Write out all entries word for word.

> Source data:
——

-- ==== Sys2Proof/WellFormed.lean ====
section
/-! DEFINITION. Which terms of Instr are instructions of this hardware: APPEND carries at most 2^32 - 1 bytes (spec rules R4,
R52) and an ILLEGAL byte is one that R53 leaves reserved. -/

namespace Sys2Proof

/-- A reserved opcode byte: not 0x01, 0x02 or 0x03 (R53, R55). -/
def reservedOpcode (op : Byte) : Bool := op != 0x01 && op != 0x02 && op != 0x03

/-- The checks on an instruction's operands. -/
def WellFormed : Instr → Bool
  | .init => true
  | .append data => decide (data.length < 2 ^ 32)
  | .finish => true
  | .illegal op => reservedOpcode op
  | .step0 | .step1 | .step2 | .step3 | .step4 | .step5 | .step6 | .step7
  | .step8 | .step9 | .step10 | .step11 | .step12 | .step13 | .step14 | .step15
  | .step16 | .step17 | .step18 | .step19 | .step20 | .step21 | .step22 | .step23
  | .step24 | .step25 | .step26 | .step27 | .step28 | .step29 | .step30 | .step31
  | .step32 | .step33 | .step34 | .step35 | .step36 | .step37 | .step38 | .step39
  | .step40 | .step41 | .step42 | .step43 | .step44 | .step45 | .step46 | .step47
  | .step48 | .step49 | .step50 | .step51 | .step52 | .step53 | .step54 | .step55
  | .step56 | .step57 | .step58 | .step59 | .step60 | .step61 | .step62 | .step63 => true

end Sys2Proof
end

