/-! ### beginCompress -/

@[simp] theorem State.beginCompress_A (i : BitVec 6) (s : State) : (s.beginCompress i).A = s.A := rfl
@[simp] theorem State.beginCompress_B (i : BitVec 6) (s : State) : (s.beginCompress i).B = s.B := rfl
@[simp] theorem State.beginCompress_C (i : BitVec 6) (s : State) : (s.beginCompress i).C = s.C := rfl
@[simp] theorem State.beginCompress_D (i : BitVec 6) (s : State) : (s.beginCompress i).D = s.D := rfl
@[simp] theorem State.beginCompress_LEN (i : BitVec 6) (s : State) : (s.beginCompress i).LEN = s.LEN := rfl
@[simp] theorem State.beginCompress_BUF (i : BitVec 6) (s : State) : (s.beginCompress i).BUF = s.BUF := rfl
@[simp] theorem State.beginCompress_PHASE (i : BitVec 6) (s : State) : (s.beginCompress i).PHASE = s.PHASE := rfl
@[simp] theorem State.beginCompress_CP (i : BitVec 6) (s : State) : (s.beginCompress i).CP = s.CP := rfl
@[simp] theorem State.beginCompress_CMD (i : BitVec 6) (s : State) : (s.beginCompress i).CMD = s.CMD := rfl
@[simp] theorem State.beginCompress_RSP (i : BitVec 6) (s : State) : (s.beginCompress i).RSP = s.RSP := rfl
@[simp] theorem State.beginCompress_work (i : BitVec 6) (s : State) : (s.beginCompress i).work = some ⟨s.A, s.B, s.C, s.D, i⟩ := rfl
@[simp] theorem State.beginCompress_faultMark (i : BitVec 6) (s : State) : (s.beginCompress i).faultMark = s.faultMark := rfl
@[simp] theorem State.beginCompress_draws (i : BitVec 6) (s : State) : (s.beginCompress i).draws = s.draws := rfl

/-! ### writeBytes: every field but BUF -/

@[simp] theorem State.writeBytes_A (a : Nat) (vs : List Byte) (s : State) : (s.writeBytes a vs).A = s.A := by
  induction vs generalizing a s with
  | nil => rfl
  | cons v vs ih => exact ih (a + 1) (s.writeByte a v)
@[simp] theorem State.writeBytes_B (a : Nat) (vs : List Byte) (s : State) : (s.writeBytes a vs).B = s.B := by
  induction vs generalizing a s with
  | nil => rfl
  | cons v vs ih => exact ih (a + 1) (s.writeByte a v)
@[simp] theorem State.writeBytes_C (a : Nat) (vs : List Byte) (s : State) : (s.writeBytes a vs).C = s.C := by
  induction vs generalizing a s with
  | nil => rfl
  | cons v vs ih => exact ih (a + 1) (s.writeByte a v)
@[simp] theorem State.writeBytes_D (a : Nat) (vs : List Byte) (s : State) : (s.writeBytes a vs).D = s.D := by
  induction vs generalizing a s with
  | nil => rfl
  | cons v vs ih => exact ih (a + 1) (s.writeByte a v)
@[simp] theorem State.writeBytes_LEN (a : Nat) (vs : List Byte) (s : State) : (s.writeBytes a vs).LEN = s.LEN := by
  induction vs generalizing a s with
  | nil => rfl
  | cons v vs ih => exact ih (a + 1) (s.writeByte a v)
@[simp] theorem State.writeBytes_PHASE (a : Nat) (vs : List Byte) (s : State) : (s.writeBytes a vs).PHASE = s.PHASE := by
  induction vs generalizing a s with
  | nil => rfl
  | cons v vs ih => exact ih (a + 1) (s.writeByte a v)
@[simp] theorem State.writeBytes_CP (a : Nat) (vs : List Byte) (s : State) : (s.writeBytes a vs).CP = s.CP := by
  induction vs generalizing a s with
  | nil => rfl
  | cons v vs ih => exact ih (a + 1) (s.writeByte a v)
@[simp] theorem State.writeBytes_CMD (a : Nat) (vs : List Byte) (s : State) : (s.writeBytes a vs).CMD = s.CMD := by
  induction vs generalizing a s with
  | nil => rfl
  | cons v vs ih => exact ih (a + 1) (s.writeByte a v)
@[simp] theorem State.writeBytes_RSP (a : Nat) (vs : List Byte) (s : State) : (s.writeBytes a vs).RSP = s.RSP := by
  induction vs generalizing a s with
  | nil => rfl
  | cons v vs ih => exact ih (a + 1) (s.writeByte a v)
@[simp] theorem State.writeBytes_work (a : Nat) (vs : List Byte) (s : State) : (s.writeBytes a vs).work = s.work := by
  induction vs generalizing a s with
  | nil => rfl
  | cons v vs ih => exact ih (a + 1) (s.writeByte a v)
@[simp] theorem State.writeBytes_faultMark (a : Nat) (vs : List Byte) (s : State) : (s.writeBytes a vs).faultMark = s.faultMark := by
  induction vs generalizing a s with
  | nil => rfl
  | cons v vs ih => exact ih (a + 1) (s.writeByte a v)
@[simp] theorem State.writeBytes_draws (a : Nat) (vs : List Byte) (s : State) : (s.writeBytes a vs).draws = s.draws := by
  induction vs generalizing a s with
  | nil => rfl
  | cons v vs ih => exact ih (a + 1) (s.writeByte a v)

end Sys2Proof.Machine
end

——

> Expected answer:
-- ==== Sys2Proof/WellFormed.lean ====
section
/-! DEFINITION. Which terms of Instr are instructions of this hardware: APPEND carries at most 2^32 - 1 bytes (spec rules R4,
R52) and an ILLEGAL byte is one that R53 leaves reserved. -/

namespace Sys2Proof

/-- A reserved opcode byte: not 0x01, 0x02 or 0x03 (R53, R55). -/
def reservedOpcode (op : Byte) : Bool := op != 0x01 && op != 0x02 && op != 0x03

/-- The checks on an instruction's operands. -/
def WellFormed : Instr → Bool
  | .init => true
  | .append data => decide (data.length < 2 ^ 32)
  | .finish => true
  | .illegal op => reservedOpcode op
  | .step0 | .step1 | .step2 | .step3 | .step4 | .step5 | .step6 | .step7
  | .step8 | .step9 | .step10 | .step11 | .step12 | .step13 | .step14 | .step15
  | .step16 | .step17 | .step18 | .step19 | .step20 | .step21 | .step22 | .step23
  | .step24 | .step25 | .step26 | .step27 | .step28 | .step29 | .step30 | .step31
  | .step32 | .step33 | .step34 | .step35 | .step36 | .step37 | .step38 | .step39
  | .step40 | .step41 | .step42 | .step43 | .step44 | .step45 | .step46 | .step47
  | .step48 | .step49 | .step50 | .step51 | .step52 | .step53 | .step54 | .step55
  | .step56 | .step57 | .step58 | .step59 | .step60 | .step61 | .step62 | .step63 => true

end Sys2Proof
end

/-! ### beginCompress -/

@[simp] theorem State.beginCompress_A (i : BitVec 6) (s : State) : (s.beginCompress i).A = s.A := rfl
@[simp] theorem State.beginCompress_B (i : BitVec 6) (s : State) : (s.beginCompress i).B = s.B := rfl
@[simp] theorem State.beginCompress_C (i : BitVec 6) (s : State) : (s.beginCompress i).C = s.C := rfl
@[simp] theorem State.beginCompress_D (i : BitVec 6) (s : State) : (s.beginCompress i).D = s.D := rfl
@[simp] theorem State.beginCompress_LEN (i : BitVec 6) (s : State) : (s.beginCompress i).LEN = s.LEN := rfl
@[simp] theorem State.beginCompress_BUF (i : BitVec 6) (s : State) : (s.beginCompress i).BUF = s.BUF := rfl
@[simp] theorem State.beginCompress_PHASE (i : BitVec 6) (s : State) : (s.beginCompress i).PHASE = s.PHASE := rfl
@[simp] theorem State.beginCompress_CP (i : BitVec 6) (s : State) : (s.beginCompress i).CP = s.CP := rfl
@[simp] theorem State.beginCompress_CMD (i : BitVec 6) (s : State) : (s.beginCompress i).CMD = s.CMD := rfl
@[simp] theorem State.beginCompress_RSP (i : BitVec 6) (s : State) : (s.beginCompress i).RSP = s.RSP := rfl
@[simp] theorem State.beginCompress_work (i : BitVec 6) (s : State) : (s.beginCompress i).work = some ⟨s.A, s.B, s.C, s.D, i⟩ := rfl
@[simp] theorem State.beginCompress_faultMark (i : BitVec 6) (s : State) : (s.beginCompress i).faultMark = s.faultMark := rfl
@[simp] theorem State.beginCompress_draws (i : BitVec 6) (s : State) : (s.beginCompress i).draws = s.draws := rfl

/-! ### writeBytes: every field but BUF -/

@[simp] theorem State.writeBytes_A (a : Nat) (vs : List Byte) (s : State) : (s.writeBytes a vs).A = s.A := by
  induction vs generalizing a s with
  | nil => rfl
  | cons v vs ih => exact ih (a + 1) (s.writeByte a v)
@[simp] theorem State.writeBytes_B (a : Nat) (vs : List Byte) (s : State) : (s.writeBytes a vs).B = s.B := by
  induction vs generalizing a s with
  | nil => rfl
  | cons v vs ih => exact ih (a + 1) (s.writeByte a v)
@[simp] theorem State.writeBytes_C (a : Nat) (vs : List Byte) (s : State) : (s.writeBytes a vs).C = s.C := by
  induction vs generalizing a s with
  | nil => rfl
  | cons v vs ih => exact ih (a + 1) (s.writeByte a v)
@[simp] theorem State.writeBytes_D (a : Nat) (vs : List Byte) (s : State) : (s.writeBytes a vs).D = s.D := by
  induction vs generalizing a s with
  | nil => rfl
  | cons v vs ih => exact ih (a + 1) (s.writeByte a v)
@[simp] theorem State.writeBytes_LEN (a : Nat) (vs : List Byte) (s : State) : (s.writeBytes a vs).LEN = s.LEN := by
  induction vs generalizing a s with
  | nil => rfl
  | cons v vs ih => exact ih (a + 1) (s.writeByte a v)
@[simp] theorem State.writeBytes_PHASE (a : Nat) (vs : List Byte) (s : State) : (s.writeBytes a vs).PHASE = s.PHASE := by
  induction vs generalizing a s with
  | nil => rfl
  | cons v vs ih => exact ih (a + 1) (s.writeByte a v)
@[simp] theorem State.writeBytes_CP (a : Nat) (vs : List Byte) (s : State) : (s.writeBytes a vs).CP = s.CP := by
  induction vs generalizing a s with
  | nil => rfl
  | cons v vs ih => exact ih (a + 1) (s.writeByte a v)
@[simp] theorem State.writeBytes_CMD (a : Nat) (vs : List Byte) (s : State) : (s.writeBytes a vs).CMD = s.CMD := by
  induction vs generalizing a s with
  | nil => rfl
  | cons v vs ih => exact ih (a + 1) (s.writeByte a v)
@[simp] theorem State.writeBytes_RSP (a : Nat) (vs : List Byte) (s : State) : (s.writeBytes a vs).RSP = s.RSP := by
  induction vs generalizing a s with
  | nil => rfl
  | cons v vs ih => exact ih (a + 1) (s.writeByte a v)
@[simp] theorem State.writeBytes_work (a : Nat) (vs : List Byte) (s : State) : (s.writeBytes a vs).work = s.work := by
  induction vs generalizing a s with
  | nil => rfl
  | cons v vs ih => exact ih (a + 1) (s.writeByte a v)
@[simp] theorem State.writeBytes_faultMark (a : Nat) (vs : List Byte) (s : State) : (s.writeBytes a vs).faultMark = s.faultMark := by
  induction vs generalizing a s with
  | nil => rfl
  | cons v vs ih => exact ih (a + 1) (s.writeByte a v)
@[simp] theorem State.writeBytes_draws (a : Nat) (vs : List Byte) (s : State) : (s.writeBytes a vs).draws = s.draws := by
  induction vs generalizing a s with
  | nil => rfl
  | cons v vs ih => exact ih (a + 1) (s.writeByte a v)

end Sys2Proof.Machine
end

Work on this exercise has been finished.